Весь вечер мы, взрослые, просидели за столом, а Киреныш с шоколадкой — в своей комнате. Визит удался: Киря был в ударе и травил анекдоты не переставая. Удивительно, как можно запомнить столько историй. Было весело, но я чувствовала, что чего-то мне не хватает. И, кажется, знала чего. Мне не хватало Романа.
* * *Утро наступило пакостное. Нет, я не болела, поскольку мало пила, все-таки за рулем. Но все же утро мне не нравилось ни с какой стороны. Во-первых, я не выспалась. Вернулась от Кирьяновых поздно, уже глубокой ночью, и времени на то, чтобы поспать, практически не осталось. А во-вторых, за окном барабанил проливной дождь, первый настоящий дождь в этом году.
Я представила, каково сейчас на дорогах, и жизнь показалась отвратительной. Подождать, что ли, когда прекратится непогода, и еще поваляться в постели? Датская ведь вряд ли встает рано. Тем более что сегодня выходной день — суббота. Но уснуть я больше не смогла, а барабанная дробь дождя мешала.
Открыв глаза, я смотрела на тяжелую хмурую тучу, которая нависла над окном, грозя вот-вот упасть и раздавить мой дом. Ветка клена, мучимая ветром, рвалась в комнату, убегая от непогоды, при этом неприятно для слуха царапая окно. В квартире тоже было пасмурно и неуютно.
Мрачные мысли, навеянные ненастьем, полезли в голову. Чтобы не поддаться им, я поднялась с дивана и отправилась в ванную. Привычные утренние хлопоты отвлекли немного, и на кухню я пришла уже реанимированная — хоть и не прыгая от восторга, но в приличном расположении духа.
На столе лежала забытая там вчера роза. Она немного подвяла, отчего казалась несчастной, жалкой. Я пожалела также свое чувство, и мне нестерпимо захотелось позвонить Роману. Я поколебалась немного, стараясь усовестить себя и повернуть на рабочий лад, но собственное «хочу» оказалось сильнее. Подойдя к телефону, я взяла трубку.
Звонок в дверь нарушил тишину комнаты. Кто бы это мог прийти в гости в семь часов утра? Открыла.
— Надеюсь, не разбудил? Я не мог ждать, когда ты мне позвонишь, и, хорошо помня, как вчера искал весь день одну симпатичную блондинку, решил, что выловить тебя можно только рано утром.
Я так обрадовалась Роману, словно не виделась с ним целую вечность.

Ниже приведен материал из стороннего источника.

def putChecks (s : State) (f : Flight) : List (Option Nat) :=
  let d := f.desc
  let die := hDie f.target
  let src := dAddr d 128
  let dst := dAddr d 192
  let fl := dfld d 303 288
  let own := src.mod == s.moduleId
  [resvBits d 511 320, need 108 (dShardN d == 1 || !dbit d 304), need 128 (src.ok die && src.rel == 0 && own && src.aligned 64),
   need 192 (dst.ok die && dst.rel == 0 && dst.aligned 64), need 192 (!heldBy die fl || dst.mod == s.flowPeer fl),
   need 288 (heldBy die fl)]

/-- WRITE frames of a PUT from byte a up to byte b, 512 bytes at most; `sig` says that a SIGNAL follows. -/
def putStep (d : Desc) (a b n : Nat) (r : Run) (k : Nat) : Run :=
  if r.stop then r
  else
    let off := a + 512 * k
    let len := min 512 (b - off)
    let (r, bs, bad) := r.read (dAddr d 128) off len
    let fl := dfld d 303 288
    let ok := bs.length
    if ok = 0 then r
    else
      let r := if bad then r.raise stFabricPoison (BitVec.ofNat 32 fl) else r
      let pad := List.replicate ((64 - ok % 64) % 64) (0 : Byte)
      { r with sends := r.sends ++ [(fl, { type := 0x10, addr := (dAddr d 192).addr + off, aux := ok % 64, payload := bs ++ pad,
                                           last := k + 1 == n && !dbit d 304 && !r.stop, poison := bad })] }

def putSignal (d : Desc) : FrameBody :=
  { type := 0x13, addr := dfld d 311 305 + 2 ^ 7 * dfld d 319 312, last := true }

def State.putRun (s : State) (f : Flight) : Run × Nat :=
  let d := f.desc
  let fl := dfld d 303 288
  let len := dfld d 287 256
  let (ua, ub) := shardPart ((len + 63) / 64) (dShardN d) (dShardIx d)
  let a := 64 * ua
  let b := min len (64 * ub)
  let n := (b - a + 511) / 512
  let r0 := Run.start s (hDie f.target) f.fid
  if !s.flowOn fl then (r0.raise stFlowTimeout (BitVec.ofNat 32 fl), 0)
  else if b ≤ a ∧ !dbit d 304 then (r0.raise stEmpty 0, 0)
  else
    let r := (List.range n).foldl (putStep d a b n) r0
    let r := if dbit d 304 && !r.stop then { r with sends := r.sends ++ [(fl, putSignal d)] } else r
    (r, 0)

/-! ### The sending end (R331, R332) -/

/-- Sequence number a lies before b. -/
def seqLt (a b : Nat) : Bool := !seqGe a b

/-- The frames that a write follows are all acknowledged. -/
def State.guardDue (s : State) (g : Guard) : Bool :=
  !s.fab.unacked.any (fun u => decide (u.fid = some g.fid ∧ u.frame.type ≠ 0x12) && g.after.contains u.ix)

/-- A write that followed others takes place: its frame goes out, or its bytes are written; one that waits stays. Bytes here
were checked as the descriptor formed them, and are written whatever it has met since: the other plane stands. -/
def State.guardWrite (s : State) (g : Guard) : State :=
  match g.frame with
  | some (fl, b) => s.sendSeq fl b (some g.fid) g.ix
  | none =>
    if (s.extHolder (g.addr / 64) (some (.desc g.fid))).isSome then { s with fab := { s.fab with guards := s.fab.guards ++ [g] } }
    else
      let (s, bad) := s.writeLine g.addr g.bytes g.mark
      if bad then
        let r := (Run.start s (ownerDie g.addr) g.fid).poisoned g.addr .write
        r.s.raiseFlight g.fid r.code r.detail
      else s

/-- The second planes of blocks whose first plane is acknowledged are written (R84). -/
def State.releaseGuards (s : State) : State :=
  let due := s.fab.guards.filter s.guardDue
  due.foldl State.guardWrite { s with fab := { s.fab with guards := s.fab.guards.filter (fun g => !s.guardDue g) } }

/-- Send what the window allows, while the flow is ON. -/
def State.resume (s : State) (f : Nat) : State :=
  let s := s.releaseGuards
  let s := if s.fnState (fCtrl f) = 2 then s.openWindow f s.fab.unacked.length else s
  s.setTxAck f

/-- The peer expects number n next: earlier frames are acknowledged, but for READs, which their answers acknowledge. -/
def State.acked (s : State) (f n : Nat) : State :=
  ({ s with fab := { s.fab with unacked := s.fab.unacked.filter (fun u =>
      !(decide (u.flow = f ∧ u.sends ≠ 0 ∧ u.frame.type ≠ 0x12) && seqLt u.seq.toNat n)) } } : State).resume f

/-- The frames that a descriptor of a copying class forms from its sources as they stand: of a MOVE's last row sent, an MSOP, a
REGROUP, a SPILL, a RECALL, a WCOPY, a SLOTIMG or a PUT, by number; the second planes of blocks have their own numbers. None is
formed where a source must be asked for, which a descriptor does only as it runs. -/
def State.formed (s : State) (f : Flight) : List (Nat × Nat × FrameBody) :=
  let c := dClass f.desc
  let r : Run :=
    if c = 0x50 then
      let p := movePlan f
      if s.movesFar f then p.m.row (Run.again s f p.hint) (p.first + (if f.running then f.rows - 1 else f.rows)) else (s.moveRun f).1
    else if c = 0x51 then (s.msopDescRun f).1
    else if c = 0x42 then (s.regroupRun f).1
    else if c = 0x54 then (s.spillRun f).1
    else if c = 0x55 then (s.recallRun f).1
    else if c = 0x62 then (s.wcopyRun f).1
    else if c = 0x69 then (s.slotimgRun f).1
    else if c = 0x70 then (s.putRun f).1
    else Run.start s (hDie f.target) f.fid
  if r.far ≠ [] ∨ r.ext ≠ [] then []
  else (r.sends.zipIdx).map (fun x => (x.2, x.1.1, x.1.2)) ++ r.guards.filterMap (fun g => g.frame.map (fun b => (g.ix, b.1, b.2)))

Когда он оказался рядом, прежнее чувство вспыхнуло с новой силой.
— Ты вовремя, я только что хотела тебе звонить, — сказала я и впустила гостя в дом.
* * *Часа в четыре я опомнилась, что не сделала за день ничего. Можно считать, я прогуляла сегодня работу. Для успокоения совести нужно было хотя бы съездить к Датской, взять у нее еще денег на текущие расходы и расспросить о школьных друзьях сына. Но уйти от человека, приятного во всех отношениях, не было никакой возможности. Как загипнотизированная, я смотрела в его глаза и слушала все, что он мне говорил.
Усилием воли заставляя себя вспомнить предсказание костей, я старалась посмотреть на мужчину, сидящего рядом, другими глазами. Не получалось. Я мысленно повторяла вновь и вновь запомнившуюся тревожную фразу: «Ваш знакомый обманывает вас». И она наконец подействовала.
— Совсем забыла, мне ведь надо идти, — словно только что вспомнив о чем-то, сказала я.
— Снова дела?
— Да.
— Кем же ты работаешь, если даже по субботам срываешься с места?
Что-то мне подсказывало, что называть свою настоящую профессию не следует.
— Коммивояжером, — солгала я.
Роман недоверчиво улыбнулся, но спорить не стал. Мы еще долго прощались, и только около пяти я смогла выйти из дома, чтобы отправиться к заказчице. Дождь все еще шел, но стал заметно слабее. Я ехала по городу и удивлялась: как легко Роману удалось выбить меня из рабочей колеи.
* * *Мне повезло — Датская была дома. Когда она мне открыла, я неожиданно подумала, что эта женщина и спать, наверное, не ложится, предварительно не накрасившись. За этим хорошо просматривалось то, как она старалась скрыть свой настоящий возраст.
— Если вы скажете мне, что хороших новостей нет, я не вынесу, — сказала она, впуская меня в квартиру.
— Наоборот: новости есть, и очень даже обнадеживающие, — успокоила я ее. — Теперь я точно знаю, что ваш сын ни в чем не виноват. В то время, когда произошло убийство, он был совсем в другом месте.
Реакция на мои слова последовала незамедлительно. Алла Леонидовна восхищенно всплеснула руками и, приложив их к сердцу, прислонилась к косяку двери. Даже толстый слой пудры не смог скрыть возникшую на лице бледность. Я испугалась не на шутку.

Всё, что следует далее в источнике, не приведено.